Final Product, Simmering for Flavour

Ok, one down and onto the next. Pizza dough. this recipe comes from my mom's Jewish cookbook and I have been using it for well over 10 years. Tried and true. Just add all of the ingredients into a food processor and blend until it forms a ball.

My Tried and True Pizza Dough Recipe

Knead until the dough is smooth and elastic. Place the dough in an lightly oiled bowl and let rise in a warm place. We didn't use this dough tonight either so it stayed in the fridge, waiting....

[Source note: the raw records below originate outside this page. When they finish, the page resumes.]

-- ==== Sys2Proof/Machine/Mst.lean ====
section
/-! DEFINITION. The Measurement Table: taking reports, ageing and supply (Chapter 7). -/

namespace Sys2Proof.Machine

/-- M8 to M14 are counters; the others are levels (Table 7-1). -/
def isCounter (m : MeasIx) : Bool := 8 ≤ m.val

/-- The top of a measurement's range (Table 7-1). -/
def rangeTop (m : MeasIx) : Nat :=
  if m.val = 1 then 250 else if m.val < 8 then 1000 else 32767

/-- The value is passed to its consumer (R131 step 4). The comparisons of M0 and M1 are conditions of the FSV, judged from what is
supplied (`State.condition`). -/
def State.passValue (s : State) (m : MeasIx) (v : Nat) : State :=
  if m.val < 2 then s
  else if h : m.val < 8 then s.takePressure ⟨m.val - 2, by omega⟩
  else if h : m.val < 14 then s.takeLineCounter ⟨m.val - 8, by omega⟩ v
  else s.takeBeltCounter v

/-- One pair is taken (R131 steps 1 to 4). -/
def State.takeReport (s : State) (m : MeasIx) (reported : Nat) : State :=
  let v := min reported (rangeTop m)
  let s := s.modMeas m fun r =>
    { r with
      state := .fresh, value := some v, age := some 0, clamped := decide (rangeTop m < reported) && !isCounter m
      lastValid := some v, hasBeenValid := true, degraded := false }
  let s := if m.val = 0 then
      { s with mst := { s.mst with maxFace := some (max v (s.mst.maxFace.getD 0)) } }
    else s
  s.passValue m v

/-- The supply of a record is judged: degraded where it supplies a held value (R133). -/
def State.judgeDegraded (s : State) (m : MeasIx) : State :=
  s.modMeas m fun r =>
    { r with degraded := r.state == .stale && !isCounter m && s.item (.novalPolicy m) == 1 }

/-- A counter's consumer is told that the record has become STALE (R95, R116, R132). -/
def State.invalidateCounter (s : State) (m : MeasIx) : State :=
  if m.val < 8 then s
  else if h : m.val < 14 then s.modLine ⟨m.val - 8, by omega⟩ fun l => { l with counterValid := false }
  else s.modMku fun k => { k with counterValid := false }

/-- A FRESH record enters STALE, its age having passed FRESH_LIMIT (R132; log entry 19 for the age it is then found at). -/
def State.enterStale (s : State) (m : MeasIx) : State :=
  if (s.meas m).state == .fresh then
    ((s.modMeas m fun r =>
      { r with state := .stale, value := none
               age := some (max (s.item (.freshLimit m) + 1) (r.age.getD 0)) }).judgeDegraded m).invalidateCounter m
  else s

/-- A FRESH record's age is above FRESH_LIMIT. -/
def State.tooOld (s : State) (m : MeasIx) : Bool :=
  (s.meas m).state == .fresh && ((s.meas m).age.map fun a => decide (s.item (.freshLimit m) < a)).getD false

/-- What the MST finds of one pair of MEASURE from a station (R130): the measurement to take, or the reason of a skip. -/
def pairTarget (st : Station) (number : Nat) : Except Nat MeasIx :=
  match measOf number with
  | none => .error 21
  | some m => if stationOfMeas m == st then .ok m else .error 20

/-- The answer of MEASURE whose pairs have been gone through: the reason of the first skip and the number of skips (R130). -/
def measureReply (st : Station) (pairs : List (Payload × Payload)) : Reply :=
  let skips := pairs.filterMap fun pr =>
    match pairTarget st pr.1.toNat with
    | .error r => some r
    | .ok _ => none
  match skips with
  | [] => .accepted
  | r :: _ => { outcome := .partialTaken, reason := r, skip := skips.length }

end Sys2Proof.Machine
end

Pizza Dough Waiting to Rise

So, what did we actually eat for Sunday's dinner after all of this prep-cooking? The more delicious salmon (Costco fillet), grilled on the BBQ (a wedding present from my aunt and uncle) with some Clubhouse Salmon Seasoning (this stuff is dynamite!). Also cooked on the grill was a piece of fresh pineapple, 2 red peppers and a small zucchini.

BBQ-ing Salmon, Zucchini, Red Pepper

I had some fruit (peaches, apple, pineapple) that was going mushy that I had chopped up and cooked down on the stove a few days ago that still wasn't being eaten. So, I decided to whip up a tart for dessert.
A simple pie crust recipe that I halved, rolled out between parchment, and filled with the fruit. Rolled up the edges and stuck in the oven until the pastry was browned lightly.


Pineapple, Apple and Peach Gallette
  Warm and waiting for ice cream. We walked to the corner store/video stop/laundromat for a half litre of soft ice cream. Mmmm.

Finished Gallette

The perfect ending to a perfectly delicious meal or rich, buttery salmon and crunchy fresh veggies. The warm oven-fresh tart with cold creamy vanilla ice cream made the 35 C day and 80% humidity more than bearable.